• WHAT YOU SHOULD DO: Everything from the line containing "(∀ x, bs[n]? = some" through the line containing "(pa + n)).getD x)" should be repeated exactly, and nothing else from the data.
════
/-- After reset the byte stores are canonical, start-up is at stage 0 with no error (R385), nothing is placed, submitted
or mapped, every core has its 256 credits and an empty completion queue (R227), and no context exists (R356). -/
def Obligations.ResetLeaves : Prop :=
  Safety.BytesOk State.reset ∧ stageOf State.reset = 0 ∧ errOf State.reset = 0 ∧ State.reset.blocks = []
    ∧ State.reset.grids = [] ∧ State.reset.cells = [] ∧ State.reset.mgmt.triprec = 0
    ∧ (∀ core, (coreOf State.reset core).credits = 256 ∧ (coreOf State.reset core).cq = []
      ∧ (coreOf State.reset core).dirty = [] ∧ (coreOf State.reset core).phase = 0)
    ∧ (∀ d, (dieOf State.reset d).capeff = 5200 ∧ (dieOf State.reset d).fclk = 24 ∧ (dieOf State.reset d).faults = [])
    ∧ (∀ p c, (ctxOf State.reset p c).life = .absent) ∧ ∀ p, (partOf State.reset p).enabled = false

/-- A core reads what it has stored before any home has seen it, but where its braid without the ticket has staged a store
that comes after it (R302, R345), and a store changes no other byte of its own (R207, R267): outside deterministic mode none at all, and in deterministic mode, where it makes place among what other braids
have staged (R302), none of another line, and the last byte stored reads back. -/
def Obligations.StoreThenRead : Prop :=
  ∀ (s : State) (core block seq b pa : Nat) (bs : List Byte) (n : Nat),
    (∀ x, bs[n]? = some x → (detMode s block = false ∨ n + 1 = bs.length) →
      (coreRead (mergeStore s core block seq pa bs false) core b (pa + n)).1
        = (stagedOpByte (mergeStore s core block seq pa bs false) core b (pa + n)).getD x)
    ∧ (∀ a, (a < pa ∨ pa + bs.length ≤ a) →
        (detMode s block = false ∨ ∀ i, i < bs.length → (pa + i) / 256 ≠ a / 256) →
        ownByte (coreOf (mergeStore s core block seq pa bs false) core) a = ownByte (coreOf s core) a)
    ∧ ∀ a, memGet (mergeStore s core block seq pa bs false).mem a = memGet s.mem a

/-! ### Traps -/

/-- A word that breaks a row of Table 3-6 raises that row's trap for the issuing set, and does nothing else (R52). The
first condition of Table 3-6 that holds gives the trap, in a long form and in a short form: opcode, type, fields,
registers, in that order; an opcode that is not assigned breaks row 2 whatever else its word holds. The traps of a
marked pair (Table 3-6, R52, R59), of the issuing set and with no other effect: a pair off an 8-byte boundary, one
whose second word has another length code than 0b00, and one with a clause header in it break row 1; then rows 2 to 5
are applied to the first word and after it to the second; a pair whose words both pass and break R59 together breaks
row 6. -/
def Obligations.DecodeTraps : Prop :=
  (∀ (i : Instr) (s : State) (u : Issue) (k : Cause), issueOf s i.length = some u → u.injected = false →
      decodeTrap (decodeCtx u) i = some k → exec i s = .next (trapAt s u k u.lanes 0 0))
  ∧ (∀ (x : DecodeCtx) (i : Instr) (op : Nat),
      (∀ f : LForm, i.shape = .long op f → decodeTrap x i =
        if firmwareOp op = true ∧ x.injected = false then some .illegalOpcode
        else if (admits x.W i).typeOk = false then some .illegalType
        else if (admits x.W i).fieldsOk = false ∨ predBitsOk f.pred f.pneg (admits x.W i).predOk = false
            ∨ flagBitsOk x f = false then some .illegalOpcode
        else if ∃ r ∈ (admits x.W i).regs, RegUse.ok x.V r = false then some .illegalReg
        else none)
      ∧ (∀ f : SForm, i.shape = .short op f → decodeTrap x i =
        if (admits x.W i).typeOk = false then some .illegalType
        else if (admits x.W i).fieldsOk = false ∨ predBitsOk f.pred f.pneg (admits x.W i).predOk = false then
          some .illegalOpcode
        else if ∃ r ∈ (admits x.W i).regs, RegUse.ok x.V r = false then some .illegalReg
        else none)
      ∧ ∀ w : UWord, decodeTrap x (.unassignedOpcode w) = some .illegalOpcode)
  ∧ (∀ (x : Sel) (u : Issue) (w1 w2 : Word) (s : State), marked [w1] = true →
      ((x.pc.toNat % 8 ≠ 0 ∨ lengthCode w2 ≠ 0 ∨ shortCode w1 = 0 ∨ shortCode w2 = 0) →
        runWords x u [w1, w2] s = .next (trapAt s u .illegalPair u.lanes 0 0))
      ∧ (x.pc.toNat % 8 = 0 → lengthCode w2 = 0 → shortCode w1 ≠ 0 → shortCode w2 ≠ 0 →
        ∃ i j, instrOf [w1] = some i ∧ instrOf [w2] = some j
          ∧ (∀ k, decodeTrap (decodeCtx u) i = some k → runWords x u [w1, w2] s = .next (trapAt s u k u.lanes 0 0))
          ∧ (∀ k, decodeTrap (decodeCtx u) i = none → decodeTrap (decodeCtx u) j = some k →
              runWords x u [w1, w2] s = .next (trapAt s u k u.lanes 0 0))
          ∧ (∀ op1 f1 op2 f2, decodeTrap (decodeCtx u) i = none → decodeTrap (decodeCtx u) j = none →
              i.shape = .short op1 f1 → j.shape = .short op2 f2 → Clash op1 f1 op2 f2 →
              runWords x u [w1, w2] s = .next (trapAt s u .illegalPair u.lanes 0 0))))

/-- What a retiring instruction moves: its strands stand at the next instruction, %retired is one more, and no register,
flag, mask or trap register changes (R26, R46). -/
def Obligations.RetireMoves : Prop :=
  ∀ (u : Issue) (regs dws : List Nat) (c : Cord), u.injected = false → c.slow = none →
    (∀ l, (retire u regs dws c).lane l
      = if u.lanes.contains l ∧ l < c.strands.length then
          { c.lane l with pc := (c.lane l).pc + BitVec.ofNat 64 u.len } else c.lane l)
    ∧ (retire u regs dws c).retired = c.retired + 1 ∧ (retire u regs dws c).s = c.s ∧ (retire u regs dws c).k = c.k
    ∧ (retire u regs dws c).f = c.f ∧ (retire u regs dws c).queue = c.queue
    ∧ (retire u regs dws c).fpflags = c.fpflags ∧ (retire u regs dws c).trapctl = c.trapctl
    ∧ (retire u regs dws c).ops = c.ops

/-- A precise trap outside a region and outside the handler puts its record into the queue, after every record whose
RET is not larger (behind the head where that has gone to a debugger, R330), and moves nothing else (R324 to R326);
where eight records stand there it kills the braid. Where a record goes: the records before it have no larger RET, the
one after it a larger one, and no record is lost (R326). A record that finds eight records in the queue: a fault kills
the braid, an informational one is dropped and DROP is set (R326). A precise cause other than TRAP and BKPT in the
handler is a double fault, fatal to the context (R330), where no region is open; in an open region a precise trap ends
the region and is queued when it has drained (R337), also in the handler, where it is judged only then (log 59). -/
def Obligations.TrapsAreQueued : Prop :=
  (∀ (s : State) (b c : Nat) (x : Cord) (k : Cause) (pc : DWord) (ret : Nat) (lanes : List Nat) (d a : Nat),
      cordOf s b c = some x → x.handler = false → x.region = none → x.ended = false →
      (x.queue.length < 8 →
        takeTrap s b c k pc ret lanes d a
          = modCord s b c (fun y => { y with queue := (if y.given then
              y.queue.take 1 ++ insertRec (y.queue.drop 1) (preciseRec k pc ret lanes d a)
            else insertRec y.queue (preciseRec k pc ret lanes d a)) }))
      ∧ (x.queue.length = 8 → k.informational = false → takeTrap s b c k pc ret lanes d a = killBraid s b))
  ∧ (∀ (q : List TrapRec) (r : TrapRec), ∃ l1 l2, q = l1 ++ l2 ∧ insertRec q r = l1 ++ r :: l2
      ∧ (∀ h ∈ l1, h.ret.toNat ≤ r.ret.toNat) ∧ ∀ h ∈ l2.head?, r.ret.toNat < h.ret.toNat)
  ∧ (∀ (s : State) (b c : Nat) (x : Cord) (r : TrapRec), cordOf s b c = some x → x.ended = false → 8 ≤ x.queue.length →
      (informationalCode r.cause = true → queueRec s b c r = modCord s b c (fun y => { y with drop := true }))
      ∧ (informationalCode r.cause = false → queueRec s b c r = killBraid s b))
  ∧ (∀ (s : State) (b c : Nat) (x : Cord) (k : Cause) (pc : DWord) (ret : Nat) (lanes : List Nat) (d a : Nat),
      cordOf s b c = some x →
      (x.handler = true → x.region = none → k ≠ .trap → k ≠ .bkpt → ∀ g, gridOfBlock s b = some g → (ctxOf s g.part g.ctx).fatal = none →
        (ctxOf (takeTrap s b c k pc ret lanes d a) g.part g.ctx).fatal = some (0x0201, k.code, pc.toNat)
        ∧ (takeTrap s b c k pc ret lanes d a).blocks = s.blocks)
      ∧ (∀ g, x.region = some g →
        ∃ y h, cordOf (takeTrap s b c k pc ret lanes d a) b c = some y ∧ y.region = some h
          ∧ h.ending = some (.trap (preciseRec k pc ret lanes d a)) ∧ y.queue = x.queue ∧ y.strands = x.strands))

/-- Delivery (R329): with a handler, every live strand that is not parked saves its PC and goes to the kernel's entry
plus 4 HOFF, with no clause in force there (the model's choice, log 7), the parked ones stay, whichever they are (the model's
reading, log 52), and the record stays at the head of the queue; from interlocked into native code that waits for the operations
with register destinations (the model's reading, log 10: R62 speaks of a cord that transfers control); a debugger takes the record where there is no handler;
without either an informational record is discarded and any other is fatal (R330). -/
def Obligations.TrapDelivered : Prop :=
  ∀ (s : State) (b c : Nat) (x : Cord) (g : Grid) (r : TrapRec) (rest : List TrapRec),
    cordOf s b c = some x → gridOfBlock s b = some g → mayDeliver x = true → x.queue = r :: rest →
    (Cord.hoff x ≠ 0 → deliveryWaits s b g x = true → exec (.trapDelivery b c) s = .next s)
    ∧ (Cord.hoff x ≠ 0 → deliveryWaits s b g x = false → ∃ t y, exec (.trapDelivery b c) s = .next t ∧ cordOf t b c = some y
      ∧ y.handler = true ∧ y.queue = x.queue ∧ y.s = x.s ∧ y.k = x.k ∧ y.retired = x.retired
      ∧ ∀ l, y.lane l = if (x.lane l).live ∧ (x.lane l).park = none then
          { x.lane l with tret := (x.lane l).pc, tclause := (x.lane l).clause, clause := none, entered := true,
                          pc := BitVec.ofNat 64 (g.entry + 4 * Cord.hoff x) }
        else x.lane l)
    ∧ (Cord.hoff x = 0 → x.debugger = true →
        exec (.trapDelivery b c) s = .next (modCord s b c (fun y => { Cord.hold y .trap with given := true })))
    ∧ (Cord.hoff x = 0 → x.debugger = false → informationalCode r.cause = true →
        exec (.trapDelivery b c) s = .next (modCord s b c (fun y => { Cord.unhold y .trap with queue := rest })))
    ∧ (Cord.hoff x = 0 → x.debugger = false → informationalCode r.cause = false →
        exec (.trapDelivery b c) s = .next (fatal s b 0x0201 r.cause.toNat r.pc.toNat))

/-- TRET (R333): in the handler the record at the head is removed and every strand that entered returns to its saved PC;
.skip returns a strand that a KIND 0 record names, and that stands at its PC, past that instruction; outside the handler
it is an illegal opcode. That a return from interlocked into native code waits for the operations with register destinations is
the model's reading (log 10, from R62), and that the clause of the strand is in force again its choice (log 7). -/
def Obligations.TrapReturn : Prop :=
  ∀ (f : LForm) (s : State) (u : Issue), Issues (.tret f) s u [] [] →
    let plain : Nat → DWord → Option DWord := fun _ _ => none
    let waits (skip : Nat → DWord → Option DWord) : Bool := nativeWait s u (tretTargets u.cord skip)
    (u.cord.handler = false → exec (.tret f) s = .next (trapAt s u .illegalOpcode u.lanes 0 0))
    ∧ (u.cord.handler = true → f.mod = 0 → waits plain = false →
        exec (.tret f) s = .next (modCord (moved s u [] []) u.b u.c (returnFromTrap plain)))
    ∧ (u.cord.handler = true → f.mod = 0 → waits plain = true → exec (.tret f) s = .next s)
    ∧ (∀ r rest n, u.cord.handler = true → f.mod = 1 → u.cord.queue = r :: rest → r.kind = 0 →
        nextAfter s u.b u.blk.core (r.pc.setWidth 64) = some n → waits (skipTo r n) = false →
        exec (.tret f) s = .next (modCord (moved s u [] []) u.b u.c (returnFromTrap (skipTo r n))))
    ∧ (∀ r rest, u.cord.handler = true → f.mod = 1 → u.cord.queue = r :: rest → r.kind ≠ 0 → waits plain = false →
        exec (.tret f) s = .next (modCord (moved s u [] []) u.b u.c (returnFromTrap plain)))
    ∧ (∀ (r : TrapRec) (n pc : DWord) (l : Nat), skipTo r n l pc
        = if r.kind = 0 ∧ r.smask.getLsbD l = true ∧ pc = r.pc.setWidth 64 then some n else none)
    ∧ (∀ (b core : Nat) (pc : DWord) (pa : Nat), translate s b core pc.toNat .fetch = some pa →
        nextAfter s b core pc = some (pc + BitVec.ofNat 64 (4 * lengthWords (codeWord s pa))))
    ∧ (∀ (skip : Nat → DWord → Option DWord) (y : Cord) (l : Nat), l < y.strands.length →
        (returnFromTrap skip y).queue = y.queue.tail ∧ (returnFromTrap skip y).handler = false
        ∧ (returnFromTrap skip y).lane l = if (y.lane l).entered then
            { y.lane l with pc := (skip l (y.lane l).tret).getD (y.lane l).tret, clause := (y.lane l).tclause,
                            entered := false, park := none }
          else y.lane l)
════
• YOUR SOLUTION:
    (∀ x, bs[n]? = some x → (detMode s block = false ∨ n + 1 = bs.length) →
      (coreRead (mergeStore s core block seq pa bs false) core b (pa + n)).1
        = (stagedOpByte (mergeStore s core block seq pa bs false) core b (pa + n)).getD x)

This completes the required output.